§ TASK GOAL:
With both ends included, transcribe exactly the records below from their first line to the line that contains "(40_commands.md R91). -/".

[RECORDED INFORMATION]

-- ==== Sys2Proof/Syntax.lean ====
section
/-! DEFINITION. The eleven serial commands, one constructor per row of spec/opcode_table.json (30_encoding.md R65). -/

namespace Sys2Proof

/-- A command (30_encoding.md R60): its opcode is the constructor, and its one operand `par` is an unsigned 8-bit
immediate, used as is (R64). The mnemonics are those of R65. -/
inductive Instr where
  /-- ENABLE, opcode 0x01 (40_commands.md R81). -/
  | enable (par : Byte)
  /-- BRIGHT, opcode 0x02 (40_commands.md R82). -/
  | bright (par : Byte)
  /-- MODE, opcode 0x03 (40_commands.md R83). -/
  | mode (par : Byte)
  /-- COLOR, opcode 0x04 (40_commands.md R84). -/
  | color (par : Byte)
  /-- DIR, opcode 0x05 (40_commands.md R85). -/
  | dir (par : Byte)
  /-- COUNT, opcode 0x06 (40_commands.md R86). -/
  | count (par : Byte)
  /-- SPDH, opcode 0x07 (40_commands.md R87). -/
  | spdh (par : Byte)
  /-- SPDL, opcode 0x08 (40_commands.md R88). -/
  | spdl (par : Byte)
  /-- RESET, opcode 0x09 (40_commands.md R89); the parameter byte is sent and ignored. -/
  | reset (par : Byte)
  /-- REGH, opcode 0x0A (40_commands.md R90). -/
  | regh (par : Byte)
  /-- REGL, opcode 0x0B (40_commands.md R91). -/
  | regl (par : Byte)
  deriving DecidableEq, Repr

end Sys2Proof
end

[/RECORDED INFORMATION]

§ SOLUTION FOR THIS EXERCISE:
-- ==== Sys2Proof/Syntax.lean ====
section
/-! DEFINITION. The eleven serial commands, one constructor per row of spec/opcode_table.json (30_encoding.md R65). -/

namespace Sys2Proof

/-- A command (30_encoding.md R60): its opcode is the constructor, and its one operand `par` is an unsigned 8-bit
immediate, used as is (R64). The mnemonics are those of R65. -/
inductive Instr where
  /-- ENABLE, opcode 0x01 (40_commands.md R81). -/
  | enable (par : Byte)
  /-- BRIGHT, opcode 0x02 (40_commands.md R82). -/
  | bright (par : Byte)
  /-- MODE, opcode 0x03 (40_commands.md R83). -/
  | mode (par : Byte)
  /-- COLOR, opcode 0x04 (40_commands.md R84). -/
  | color (par : Byte)
  /-- DIR, opcode 0x05 (40_commands.md R85). -/
  | dir (par : Byte)
  /-- COUNT, opcode 0x06 (40_commands.md R86). -/
  | count (par : Byte)
  /-- SPDH, opcode 0x07 (40_commands.md R87). -/
  | spdh (par : Byte)
  /-- SPDL, opcode 0x08 (40_commands.md R88). -/
  | spdl (par : Byte)
  /-- RESET, opcode 0x09 (40_commands.md R89); the parameter byte is sent and ignored. -/
  | reset (par : Byte)
  /-- REGH, opcode 0x0A (40_commands.md R90). -/
  | regh (par : Byte)
  /-- REGL, opcode 0x0B (40_commands.md R91). -/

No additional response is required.